> **WHAT IS NEEDED**
Go through the data below and return each line where the string "family" appears.
☆ ☆ ☆ ☆
/-- Settles O8: the free reads, the reads of the registers of the map, and the reads of the reserved offsets. -/
theorem hostReadReturnsTheMappedRegister : Obligations.HostReadReturnsTheMappedRegister := by
  refine ⟨fun s off rest hb hoff hi => ?_, fun s off v rest hmap hsettled hi => ?_⟩
  · obtain ⟨r, -, rfl⟩ : ∃ r ∈ [Reg.res0, .res1, .res2, .res3, .ipId, .csumAcc], r.offset = off := List.mem_map.1 hoff
    have hfree := r.offset_mem_unsettledOffsets.1 hoff
    exact ⟨_, by rw [step_readReg hi, State.hostRead_unsettled hb hfree]⟩
  · rw [halfWord_eq, halfWord_eq] at hmap
    obtain hmem | ⟨hlow, hhigh, hmod, rfl⟩ := hmap
    · obtain ⟨r, -, hr⟩ : ∃ r ∈ mappedRegs, (r.offset, s.regValue r) = (off, v) := List.mem_map.1 hmem
      cases hr
      have hr : s.busy = false ∨ r.unsettledWhileBusy = false :=
        hsettled.imp_right fun hoff => Bool.eq_false_iff.2 fun h => hoff (r.offset_mem_unsettledOffsets.2 h)
      rw [step_readReg hi, State.hostRead_settled hr]
    · rw [step_hostRead hhigh hmod hi, Reg.ofOffset_reserved hlow, State.hostRead_settled (.inr rfl)]
      rfl

/-! ### Writes -/

/-- The registers that ignore a host write (R66, R80). -/
def readOnlyRegs : List Reg := [.res0, .res1, .res2, .res3, .ipId, .csumAcc, .caps0, .caps1, .caps2]

/-- The operand and configuration registers, and CMD: the registers a host write stores in while BUSY = 0 (R21, R22, R27). -/
def writableRegs : List Reg := [.cmd, .arg0, .arg1, .arg2, .arg3, .macHi, .macLo, .localIp, .netmask, .gateway]

/-- A write to a read-only or reserved register changes nothing, BUSY or not (R66, log 8). -/
theorem State.hostWrite_readOnly (s : State) {r : Reg} (v : Word) (h : r ∈ readOnlyRegs ∨ r = .reserved) :
    s.hostWrite r v = .next s := by
  obtain ⟨hlock, hsame⟩ : r.lockedWhileBusy = false ∧ s.regWrite r v = s := by
    cases r with
    | res0 | res1 | res2 | res3 | ipId | csumAcc | caps0 | caps1 | caps2 | reserved => exact ⟨rfl, rfl⟩
    | _ => exact absurd h (by decide)
  rw [State.hostWrite, hlock, hsame, Bool.and_false]
  rfl

/-- While BUSY = 0 no register is locked. -/
theorem State.hostWrite_idle {s : State} (hb : s.busy = false) (r : Reg) (v : Word) :
    s.hostWrite r v = .next (s.regWrite r v) := by
  rw [State.hostWrite, hb]
  rfl

/-- While BUSY = 0 a CMD write latches the command (R22, R40). -/
theorem State.regWrite_cmd_idle {s : State} (hb : s.busy = false) (v : Word) : s.regWrite .cmd v = s.latch v := by
  rw [State.regWrite, hb]
  rfl

/-- What a write stores does not depend on the turns still to come. -/
theorem State.regWrite_with_inputs (s : State) (rest : List Input) (r : Reg) (v : Word) :
    ({ s with inputs := rest } : State).regWrite r v = { s.regWrite r v with inputs := rest } := by
  cases r with
  | cmd | status => simp only [State.regWrite]; split <;> rfl
  | _ => rfl

/-- While BUSY = 0 a register write stores the value and takes its turn off the list. -/
theorem step_writeReg_idle {s : State} {r : Reg} {v : Word} {rest : List Input} (hb : s.busy = false)
    (hi : s.inputs = asmWr s.fixed.base r v :: rest) : step s = .next { s.regWrite r v with inputs := rest } := by
  rw [step_writeReg hi, State.hostWrite_idle (s := { s with inputs := rest }) hb, s.regWrite_with_inputs]

/-- Settles O9: the writes that store or start a command, and the writes that are ignored. -/
theorem hostWriteStoresStartsOrIsIgnored : Obligations.HostWriteStoresStartsOrIsIgnored := by
  refine ⟨fun s u off v rest hmem hb hi => ?_, fun s off v rest hoff hi => ?_⟩
  · have hcmd : ({ s with cmd := v, busy := true } : State) = s.regWrite .cmd v := (State.regWrite_cmd_idle hb v).symm
    rw [hcmd] at hmem
    obtain ⟨r, -, hr⟩ : ∃ r ∈ writableRegs, (r.offset, s.regWrite r v) = (off, u) := List.mem_map.1 hmem
    cases hr
    exact step_writeReg_idle hb hi
  · obtain hro | ⟨hlow, hhigh, hmod⟩ := hoff
    · obtain ⟨r, hr, rfl⟩ : ∃ r ∈ readOnlyRegs, r.offset = off := List.mem_map.1 hro
      rw [step_writeReg hi, State.hostWrite_readOnly _ v (.inl hr)]
    · rw [step_hostWrite hhigh hmod hi, Reg.ofOffset_reserved hlow, State.hostWrite_readOnly _ v (.inr rfl)]

end Sys2Proof.Machine
end

section
/-! PROOFS of the family `30_encoding`: the block's turn and the assembler's command statement (spec/30_encoding.md rules R83, R97,
R98). A command statement is a run of register writes, the block's turn and one read; the run takes them one at a time. -/

namespace Sys2Proof.Machine

/-! ### The block's turn -/

/-- With no turn given the block moves (U6). -/
theorem step_of_inputs_nil {s : State} (hi : s.inputs = []) : step s = blockTurn s := by
  simp only [step, nextTurn, hi]

theorem step_of_blockRuns {s : State} {rest : List Input} (hi : s.inputs = .blockRuns :: rest) :
    step s = blockTurn { s with inputs := rest } := by
  simp only [step, nextTurn, hi, takeTurn]

/-- R270: the block runs the pending command. -/
theorem blockTurn_of_decode {s : State} {i : Instr} (hb : s.busy = true) (hd : decode s.cmd = .ok i) :
    blockTurn s = exec i s := by
  simp only [blockTurn, State.pending, hb, if_true, runCommand, hd]

/-- R83: a pending word that decodes to no command raises ILLEGAL. -/
theorem blockTurn_of_not_wf {s : State} (hb : s.busy = true) (hwf : commandWordWf s.cmd = false) :
    blockTurn s = .next { s with rc := .illegal, busy := false } := by
  cases hd : decode s.cmd with
  | ok i => exact absurd ((commandWordWf_iff_decode s.cmd).2 ⟨i, hd⟩) (Bool.eq_false_iff.1 hwf)
  | error e => simp only [blockTurn, State.pending, hb, if_true, runCommand, hd, raise]

/-- Settles O3: the checks of R83 are the decoder's, and the block's turn on a word that fails them. -/
theorem reservedWordsRaiseIllegal : Obligations.ReservedWordsRaiseIllegal := by
  refine ⟨commandWordWf_iff_decode, fun s hb hwf => ⟨fun hi => ?_, fun rest hi => ?_⟩⟩
  · rw [step_of_inputs_nil hi, blockTurn_of_not_wf hb hwf]
  · rw [step_of_blockRuns hi, blockTurn_of_not_wf (s := { s with inputs := rest }) hb hwf]

/-! ### Every command completes -/

/-- R270: a next state with BUSY = 0. -/
def Completes (o : Host.Outcome State Fault Refusal) : Prop := ∃ t, o = .next t ∧ t.busy = false

/-- R270: every path of every command ends in `complete` or `raise`. The commands are grouped by how their tests nest. -/
theorem exec_completes (i : Instr) (s : State) : Completes (exec i s) := by
  cases i with
  | nop | reset | bufRelease | csumInit | csumAddw | csumFinal | arpResolve | arpTick | arpStat => exact ⟨_, rfl, rfl⟩
  | bufRd | bufWr | csumAdd | csum | arpGet | arpSlot | sessGet | sessLookup | tcpGet =>
    simp only [exec, execBufRd, execBufWr, execCsumAdd, execCsum, execArpGet, execArpSlot, execSessGet, execSessLookup,
      execTcpGet]
    split <;> exact ⟨_, rfl, rfl⟩
  | arpAdd | classify | arpReq | ipTxHdr | portClose | portFind | sessAdd | tcpSet =>
    simp only [exec, execArpAdd, execClassify, execArpReq, execIpTxHdr, execPortClose, execPortFind, execSessAdd, execTcpSet]
    split
    · exact ⟨_, rfl, rfl⟩
    · split <;> exact ⟨_, rfl, rfl⟩
  | sessRemove =>
    simp only [exec, execSessRemove]
    split
    · split <;> exact ⟨_, rfl, rfl⟩
    · exact ⟨_, rfl, rfl⟩
  | portOpen =>
    simp only [exec, execPortOpen]
    split
    · exact ⟨_, rfl, rfl⟩
    · split
      · exact ⟨_, rfl, rfl⟩
      · split <;> exact ⟨_, rfl, rfl⟩

/-! ### Runs -/

/-- A run takes its first step, then the others. -/
theorem run_succ {s t : State} (h : step s = .next t) (k : Nat) :
    Host.Core.run core (k + 1) s = Host.Core.run core k t := by
  simp only [Host.Core.run, core, h]

/-- The state after the host has written the given registers in turn. -/
def State.writeRegs (s : State) (ws : List (Reg × Word)) : State := ws.foldl (fun u p => u.regWrite p.1 p.2) s

/-- Only a CMD write sets BUSY. -/
theorem State.regWrite_busy {s : State} {r : Reg} (v : Word) (hr : r ≠ .cmd) : (s.regWrite r v).busy = s.busy := by
  cases r with
  | cmd => exact absurd rfl hr
  | status => simp only [State.regWrite]; split <;> rfl
  | _ => rfl

/-- With no command pending, a step takes one register write. -/
theorem step_asmWr {s : State} {base : Nat} (hb : s.busy = false) (hbase : s.fixed.base = base) (r : Reg) (v : Word)
    (rest : List Input) :
    step { s with inputs := asmWr base r v :: rest } = .next { s.regWrite r v with inputs := rest } := by
  subst hbase
  rw [step_writeReg_idle (s := { s with inputs := asmWr s.fixed.base r v :: rest }) hb rfl, s.regWrite_with_inputs]

/-- With no command pending, a run takes register writes one after the other. -/
theorem run_writes {base : Nat} (rest : List Input) (k : Nat) (ws : List (Reg × Word)) (hws : ∀ p ∈ ws, p.1 ≠ .cmd)
    (s : State) (hb : s.busy = false) (hbase : s.fixed.base = base) :
    Host.Core.run core (ws.length + k) { s with inputs := ws.map (fun p => asmWr base p.1 p.2) ++ rest } =
      Host.Core.run core k { s.writeRegs ws with inputs := rest } := by
  induction ws generalizing s with
  | nil => rw [List.length_nil, Nat.zero_add]; rfl
  | cons p ws ih =>
    obtain ⟨hp, hws⟩ := List.forall_mem_cons.1 hws
    have hb' : (s.regWrite p.1 p.2).busy = false := (State.regWrite_busy p.2 hp).trans hb
    have hbase' : (s.regWrite p.1 p.2).fixed.base = base := by rw [State.regWrite_frame, hbase]
    rw [List.length_cons, Nat.add_right_comm, List.map_cons, List.cons_append, run_succ (step_asmWr hb hbase p.1 p.2 _)]
    exact ih hws _ hb' hbase'

/-! ### The command statement -/

/-- R97: the ARG registers as a command statement's operands leave them; an omitted trailing operand leaves its register. -/
def State.loadArgs (s : State) (args : List Word) : State :=
  { s with arg0 := args.getD 0 s.arg0, arg1 := args.getD 1 s.arg1, arg2 := args.getD 2 s.arg2, arg3 := args.getD 3 s.arg3 }

/-- The ARG writes of a command statement write its operands in order. -/
theorem State.writeRegs_args (s : State) {args : List Word} (h : args.length ≤ 4) :
    s.writeRegs ([Reg.arg0, .arg1, .arg2, .arg3].zip args) = s.loadArgs args := by
  match args, h with
  | [], _ | [_], _ | [_, _], _ | [_, _, _], _ | [_, _, _, _], _ => rfl

/-- With no command pending, a run of the ARG writes loads the operands. -/
theorem run_asmArgs {s : State} {args : List Word} (h : args.length ≤ 4) (hb : s.busy = false) (rest : List Input) (k : Nat) :
    Host.Core.run core (args.length + k) { s with inputs := asmArgs s.fixed.base args ++ rest } =
      Host.Core.run core k { s.loadArgs args with inputs := rest } := by
  have hnot : ∀ p ∈ [Reg.arg0, .arg1, .arg2, .arg3].zip args, p.1 ≠ Reg.cmd := fun p hp hcmd =>
    absurd (hcmd ▸ (List.of_mem_zip hp).1) (by decide)
  have hlen : ([Reg.arg0, .arg1, .arg2, .arg3].zip args).length = args.length := by
    rw [List.length_zip]
    exact Nat.min_eq_right h
  have hrun := run_writes rest k _ hnot s hb rfl
  rwa [hlen, s.writeRegs_args h] at hrun

/-- A command changes neither the turns still to come nor the constants. -/
theorem exec_keeps_turns {i : Instr} {s t : State} (h : exec i s = .next t) : t.inputs = s.inputs ∧ t.fixed = s.fixed := by
  by_cases hi : i = .reset
  · subst hi
    rw [complete_eq_next h]
    exact ⟨rfl, rfl⟩
  · obtain ⟨-, -, -, -, -, -, -, hfixed, hinputs, -⟩ := onlyNamedCommandsWriteEachRegister i s t hi h
    exact ⟨hinputs, hfixed⟩

/-- Settles O10: the ARG writes, then the CMD write, the block's turn and the STATUS read, a step each. -/
theorem commandStatementRunsTheCommand : Obligations.CommandStatementRunsTheCommand := by
  intro s i args hlen hb hi
  have hb' : (s.loadArgs args).busy = false := hb
  obtain ⟨t, ht, -⟩ := exec_completes i { (s.loadArgs args).latch (encode i) with inputs := [asmRd s.fixed.base .status] }
  obtain ⟨hinputs, hfixed⟩ := exec_keeps_turns ht
  have hcmd : step { s.loadArgs args with inputs := asmWr s.fixed.base .cmd (encode i) :: asmWait s.fixed.base } =
      .next { (s.loadArgs args).latch (encode i) with inputs := asmWait s.fixed.base } := by
    rw [← State.regWrite_cmd_idle hb']
    exact step_asmWr hb' rfl .cmd (encode i) _
  have hblock : step { (s.loadArgs args).latch (encode i) with inputs := asmWait s.fixed.base } = .next t := by
    rw [step_of_blockRuns rfl, blockTurn_of_decode rfl (decode_encode i)]
    exact ht
  have hwait : step t = .next { t with inputs := [], readData := some t.status } := by
    rw [step_readReg (r := .status) (by rw [hinputs, hfixed]; rfl), State.hostRead_settled (.inr rfl)]
    rfl
  refine ⟨t, ht, ?_⟩
  calc Host.Core.run core (args.length + 3) s
    _ = Host.Core.run core (args.length + 3) { s with inputs := asmArgs s.fixed.base args ++
          (asmWr s.fixed.base .cmd (encode i) :: asmWait s.fixed.base) } := by
      rw [← List.singleton_append, ← List.append_assoc, ← asmCommand, ← hi]
    _ = Host.Core.run core 3 { s.loadArgs args with
          inputs := asmWr s.fixed.base .cmd (encode i) :: asmWait s.fixed.base } := run_asmArgs hlen hb _ 3
    _ = Host.Core.run core 1 t := by rw [run_succ hcmd, run_succ hblock]
    _ = .next { t with inputs := [], readData := some t.status } := run_succ hwait 0

end Sys2Proof.Machine
end

section
/-! PROOFS of the family `40_control`: NOP and RESET (spec/40_control.md rules R120, R121). NOP is the only command whose word has
OP = 0, and RESET ends in `State.clear`, whose tables are described by `State.TablesCleared`. -/

namespace Sys2Proof.Machine

/-! ### NOP -/

/-- R82: no other command's word has the OP of NOP. -/
theorem eq_nop_of_encode_op_zero {i : Instr} (h : (encode i).toNat % 2 ^ 8 = 0) : i = .nop := by
  cases i with
  | nop => rfl
  | portOpen t | portClose t | portFind t | sessAdd t | sessRemove t | sessGet t | sessLookup t =>
    cases t <;> exact absurd h (by decide)
  | _ => exact absurd h (by decide)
☆ ☆ ☆ ☆
> **YOUR SOLUTION**
/-! PROOFS of the family `30_encoding`: the block's turn and the assembler's command statement (spec/30_encoding.md rules R83, R97,
/-! PROOFS of the family `40_control`: NOP and RESET (spec/40_control.md rules R120, R121). NOP is the only command whose word has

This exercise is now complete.